Hard Truths About the Gaza Conflict

[Washington Post] Robert J. Lieber - Despite the tragic deaths of civilians, Israeli's airstrikes have been precisely aimed at Hamas fighters, installations and rocket launchers. From initial figures announced by UN personnel, it appears that more than 80% of those killed were Hamas security personnel or other militants - a ratio that might compare favorably with the use of force by U.S. and NATO troops in Afghanistan. In view of Hamas' practice of deliberately placing missile launchers and other weapons in the midst of densely populated areas, the precision is remarkable. What we are witnessing is not a "cycle" of violence.
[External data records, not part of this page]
-- ==== Sys2Proof/Machine/Core.lean ====
section
/-! DEFINITION. The machine as the host sees it. -/

def Sys2Proof.core : Host.Core :=
  { State := Sys2Proof.Machine.State
    Fault := Sys2Proof.Machine.Fault
    Refusal := Sys2Proof.Machine.Refusal
    step := Sys2Proof.Machine.step
    reset := Sys2Proof.Machine.State.reset }
end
The IDF airstrikes are a reaction to the unrelenting rocket and mortar attacks against the Jewish state. The expanding range of Palestinian rockets now covers an area populated by as many as 700,000 Israelis. Israel and Hamas have profoundly different aims. Israel has accepted the principle of a two-state solution as the basis for ending the conflict. Hamas, by contrast, rejects this. Any realistic hope of progress toward a peaceful resolution of the Israeli-Palestinian conflict and a successful two-state solution requires that Hamas suffer a severe setback in ways that seriously damage its capabilities and weaken its political credibility among Palestinians. Leading officials of Egypt, Saudi Arabia and the Palestinian Authority know this. Ultimately, peace will be possible only if most Palestinians and their leaders become convinced that terrorism and violence are a dead end and that they cannot under any circumstances prevail over Israel through the use of force. If today's conflict leaves a seriously weakened and politically damaged Hamas, that result is more likely to enhance the prospects for peace than to weaken them. The writer is a professor of government and international affairs at Georgetown University.